I am, you see, a woman plagued by gods.

It was worse once. Sometimes it felt as if they were everywhere: underfoot, overhead, peering around corners and lurking under bushes. They left glowing footprints on the sidewalks. (I could see that they had their own favorite paths for sightseeing.) They urinated on the white walls. They didn't have to do that, urinate I mean, they just found it amusing to imitate us. I found their names written in splattery light, usually in sacred places. I learned to read in this way.

Sometimes they followed me home and made me breakfast. Sometimes they tried to kill me. Occasionally they bought my trinkets and statues, though for what purpose I can't fathom. And yes, sometimes I loved them.

I even found one in a muckbin once. Sounds mad, doesn't it? But it's true. If I had known this would become my life when I left home for that beautiful, ridiculous city, I would have thought twice. Though I would still have done it.

The one in the muckbin, then. I should tell you more about him.

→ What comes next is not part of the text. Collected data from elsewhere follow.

/-- The BNR round trip: within half a step of the scale and half a unit of the last decimal, within a whole step at
full scale; the SSM value is the intent (R149, BNR). The spec marks this as derived from its other rules. -/
def Obligations.BnrRoundTrip : Prop :=
  ∀ (f : Frame) (l z : BitVec 8) (mn mx ev : F64) (code : BitVec 3) (dec : BitVec 8) (lo hi v : Rat) (m : SsmValue)
    (s : State),
    EncChecked l z mn mx ev code lo hi v m → max |lo| |hi| ≠ 0 → m ≠ .data → l.toNat + z.toNat ≤ 29 →
      let c := min (max v lo) hi
      let scale : Rat := max |lo| |hi| / 2 ^ z.toNat
      ∃ (g : Frame) (q : Rat), Answers (.encBnr f l z mn mx ev code) s .ok (.frameOut g)
        ∧ Answers (.decBnr g l z mn mx dec) s .ok (.decoded q (f64Of q) m)
        ∧ |q - c| ≤ scale + 1 / 10 ^ dec.toNat / 2
        ∧ (|c| / scale < 2 ^ z.toNat - 1 / 2 → |q - c| ≤ scale / 2 + 1 / 10 ^ dec.toNat / 2)

/-- The Discrete round trip within the field: the rounded magnitude of the clipped value, and the intent (R149,
Discrete). The spec marks this as derived from its other rules. -/
def Obligations.DiscreteRoundTrip : Prop :=
  ∀ (f : Frame) (l z : BitVec 8) (mn mx ev : F64) (code : BitVec 3) (dec : BitVec 8) (lo hi v : Rat) (m : SsmValue)
    (s : State),
    EncChecked l z mn mx ev code lo hi v m → 0 ≤ v → m ≠ .data → l.toNat + z.toNat ≤ 30 →
      let n := (roundRat Config.params.roundTies |min (max v lo) hi|).toNat
      n < 2 ^ z.toNat →
        ∃ g : Frame, Answers (.encDisc f l z mn mx ev code) s .ok (.frameOut g)
          ∧ Answers (.decDisc g l z mn mx dec) s .ok (.decoded n (f64Of n) m)

/-- CREATE_FRAME: the label, and the SDI code at 9:8 unless the mode is `Data`; every other bit 0; an illegal label or
mode is an error (R160). -/
def Obligations.CreateFrameBuilds : Prop :=
  ∀ (label : BitVec 16) (sdi : BitVec 3) (s : State),
    (label.toNat ≤ 255 → sdi.toNat ≤ 4 → ∃ f : Frame, Answers (.createFrame label sdi) s .ok (.frameOut f)
        ∧ f.toNat = label.toNat + (if sdi.toNat = 4 then 0 else sdi.toNat * 256))
      ∧ (255 < label.toNat ∨ 4 < sdi.toNat → Answers (.createFrame label sdi) s .invalidLabelOrSdi .none)

/-- The three readers return frame bits 7:0, 9:8 and 30:29 (R161 to R163). -/
def Obligations.ReadersReadTheirBits : Prop :=
  ∀ (f : Frame) (s : State),
    (∃ l : BitVec 8, Answers (.readLabel f) s .ok (.label l) ∧ l.toNat = f.toNat % 2 ^ 8)
      ∧ (∃ d : BitVec 2, Answers (.readSdi f) s .ok (.sdi d) ∧ d.toNat = f.toNat / 2 ^ 8 % 4)
      ∧ ∃ r : BitVec 2, Answers (.readSsmRaw f) s .ok (.ssmRaw r) ∧ r.toNat = f.toNat / 2 ^ 29 % 4

/-- COMBINE_SSM returns the operand of the higher rank, the ranks being FailureWarning > NoComputedData >
FunctionalTest > NormalOperation > Data; a code 5 to 7 is an error (R164). The spec marks these as its own decisions:
D4. -/
def Obligations.CombineSsmTakesThePriority : Prop :=
  ∀ (a b : BitVec 3) (s : State),
    let order : List SsmValue := [.data, .normalOperation, .functionalTest, .noComputedData, .failureWarning]
    (a.toNat ≤ 4 → b.toNat ≤ 4 → ∃ x y z : SsmValue, ssmCode x = a ∧ ssmCode y = b
        ∧ Answers (.combineSsm a b) s .ok (.ssm z) ∧ order.idxOf z = max (order.idxOf x) (order.idxOf y))
      ∧ (4 < a.toNat ∨ 4 < b.toNat → Answers (.combineSsm a b) s .invalidFieldSpec .none)

/-- The laws of R165: COMBINE_SSM is commutative, associative and idempotent with identity `Data` and absorbing
`FailureWarning`; a created frame reads back its label and SDI; a SET_BITS leaves the label, and the SDI and the SSM
bits its field does not cover, as they were. The spec marks this as derived from its other rules. -/
def Obligations.FrameAndCombineLaws : Prop :=
  (∀ a b c : SsmValue, combineSsm a b = combineSsm b a ∧ combineSsm a (combineSsm b c) = combineSsm (combineSsm a b) c
      ∧ combineSsm a a = a ∧ combineSsm .data a = a ∧ combineSsm .failureWarning a = .failureWarning)
    ∧ (∀ (label : BitVec 16) (sdi : BitVec 3) (s : State), label.toNat ≤ 255 → sdi.toNat ≤ 4 →
        ∃ f : Frame, Answers (.createFrame label sdi) s .ok (.frameOut f)
          ∧ Answers (.readLabel f) s .ok (.label (BitVec.ofNat 8 label.toNat))
          ∧ Answers (.readSdi f) s .ok (.sdi (if sdi.toNat = 4 then 0 else BitVec.ofNat 2 sdi.toNat)))
    ∧ ∀ (f : Frame) (p z : BitVec 8) (v : BitVec 32), FieldLegal p z →
        (withField f p z v).toNat % 2 ^ 8 = f.toNat % 2 ^ 8
          ∧ (11 ≤ p.toNat → (withField f p z v).toNat / 2 ^ 8 % 4 = f.toNat / 2 ^ 8 % 4)
          ∧ (p.toNat + z.toNat ≤ 30 → (withField f p z v).toNat / 2 ^ 29 % 4 = f.toNat / 2 ^ 29 % 4)

/-! ## Jobs: what each kind does, as its own meaning and as the tick that executes it -/

/-- SKIP, DWELL and CALLBACK advance `PC`, emit nothing, the wait, and the notification and the wait, and change
nothing else; a zero dwell emits no wait (R173 to R175, R184). The spec marks these as its own decisions: D25, D26. -/
def Obligations.SkipDwellCallbackAdvance : Prop :=
  ∀ (s : State) (r : Index) (d : BitVec 8),
    let waits : List Action := if d.toNat = 0 then [] else [.wait d]
    let after (acts : List Action) : State := { s with pc := s.pc + 1, response := ⟨.ok, .actions acts⟩ }
    (exec (.skip r d) s = .next (after []) ∧ (Ticks s ⟨.skip, r, d⟩ → exec .tick s = .next (after [])))
      ∧ (exec (.dwell r d) s = .next (after waits) ∧ (Ticks s ⟨.dwell, r, d⟩ → exec .tick s = .next (after waits)))
      ∧ (exec (.callback r d) s = .next (after (.notifyCycleComplete :: waits))
        ∧ (Ticks s ⟨.callback, r, d⟩ → exec .tick s = .next (after (.notifyCycleComplete :: waits))))

/-- SINGLE on a slot of the table: an armed, non-zero slot is transmitted and disarmed, its value kept; otherwise
nothing is sent; the wait follows either way, `PC` advances, no other slot changes and nothing else does (R173, R176,
R30). The spec marks these as its own decisions: D26, D31, D39. -/
def Obligations.SingleSendsAnArmedSlotOnce : Prop :=
  ∀ (s : State) (i : Index) (d : BitVec 8), i.toNat < Config.params.frameSlots →
    let waits : List Action := if d.toNat = 0 then [] else [.wait d]
    let sends := (slotAt s i).armed = true ∧ (slotAt s i).raw ≠ 0
    ∃ t : State, exec (.single i d) s = .next t ∧ (Ticks s ⟨.single, i, d⟩ → exec .tick s = .next t)
      ∧ (slotAt t i).raw = (slotAt s i).raw
      ∧ (sends → (slotAt t i).armed = false
          ∧ t = { s with pc := s.pc + 1, slots := t.slots,
                         response := ⟨.ok, .actions (.transmit (slotAt s i).raw :: waits)⟩ })
      ∧ (¬ sends → t = { s with pc := s.pc + 1, response := ⟨.ok, .actions waits⟩ })
      ∧ ∀ k : Index, k ≠ i → slotAt t k = slotAt s k

/-- CYCLIC on a slot of the table transmits its value unconditionally, then the wait; `PC` advances and nothing else
changes (R173, R177). The spec marks these as its own decisions: D25, D26. -/
def Obligations.CyclicSendsTheSlot : Prop :=
  ∀ (s : State) (i : Index) (d : BitVec 8), i.toNat < Config.params.frameSlots →
    let waits : List Action := if d.toNat = 0 then [] else [.wait d]
    let t : State := { s with pc := s.pc + 1, response := ⟨.ok, .actions (.transmit (slotAt s i).raw :: waits)⟩ }
    exec (.cyclic i d) s = .next t ∧ (Ticks s ⟨.cyclic, i, d⟩ → exec .tick s = .next t)

/-- RETX1 and RETX2 on a legal extended label transmit the last frame received on their own channel when it has been
received and is not timed out, then the wait; `PC` advances and nothing else changes (R173, R178, R179). The spec
marks these as its own decisions: D26, D27, D36. -/
def Obligations.RetransmitSendsTheReceivedFrame : Prop :=
  ∀ (s : State) (e : Index) (d : BitVec 8), e.toNat ≤ 1023 →
    let waits : List Action := if d.toNat = 0 then [] else [.wait d]
    let sent (x : RxEntry) : List Action :=
      if x.seen = true ∧ x.timedOut = false then .transmit x.raw :: waits else waits
    let after (x : RxEntry) : State := { s with pc := s.pc + 1, response := ⟨.ok, .actions (sent x)⟩ }
    (exec (.retx1 e d) s = .next (after (rxAt s .rx1 e.toNat))
        ∧ (Ticks s ⟨.retransmitRx1, e, d⟩ → exec .tick s = .next (after (rxAt s .rx1 e.toNat))))
      ∧ (exec (.retx2 e d) s = .next (after (rxAt s .rx2 e.toNat))
        ∧ (Ticks s ⟨.retransmitRx2, e, d⟩ → exec .tick s = .next (after (rxAt s .rx2 e.toNat))))

/-- A reference that names nothing: SINGLE and CYCLIC past the frame table, whatever its size, RETX1 and RETX2 past
1023; the tick warns, advances `PC`, emits nothing and changes nothing else (R172). The spec marks these as its own
decisions: D30. -/
def Obligations.UnreachableReferenceWarns : Prop :=
  ∀ (s : State) (r : Index) (d : BitVec 8),
    let t : State := { s with pc := s.pc + 1, response := ⟨.warnUnreachableIndex, .actions []⟩ }
    (∀ p : Params, p.frameSlots ≤ r.toNat → singleRule p r d s = t ∧ cyclicRule p r d s = t)
      ∧ (Config.params.frameSlots ≤ r.toNat →
        exec (.single r d) s = .next t ∧ exec (.cyclic r d) s = .next t
          ∧ (Ticks s ⟨.single, r, d⟩ ∨ Ticks s ⟨.cyclic, r, d⟩ → exec .tick s = .next t))
      ∧ (1023 < r.toNat →
        exec (.retx1 r d) s = .next t ∧ exec (.retx2 r d) s = .next t
          ∧ (Ticks s ⟨.retransmitRx1, r, d⟩ ∨ Ticks s ⟨.retransmitRx2, r, d⟩ → exec .tick s = .next t))

/-- JUMP to a slot that holds a job: the successor is saved as the return point, over any earlier one, the wait is
emitted, `PC` is the target; nothing else changes (R173, R180). The spec marks these as its own decisions: D25, D26.
-/
def Obligations.JumpSavesTheSuccessor : Prop :=
  ∀ (s : State) (g : Index) (d : BitVec 8), g.toNat < Config.params.jobSlots → jobAt s g ≠ none →
    let waits : List Action := if d.toNat = 0 then [] else [.wait d]
    let t : State := { s with pc := g, ret := some (s.pc + 1), response := ⟨.ok, .actions waits⟩ }
    exec (.jump g d) s = .next t ∧ (Ticks s ⟨.jump, g, d⟩ → exec .tick s = .next t)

It's a bit of a lighter tone, I think, than the first book, befitting the fact that unlike the barbarian queen Yeine who's stuck in a palace with stuck-up people who want to kill her, Oree is out and about in the marketplace, selling her crafts and dealing with tourists and the local authorities. The somewhat lighter tone comes in handy later, when Oree does get into some pretty deep water with people who have some very bad plans for her.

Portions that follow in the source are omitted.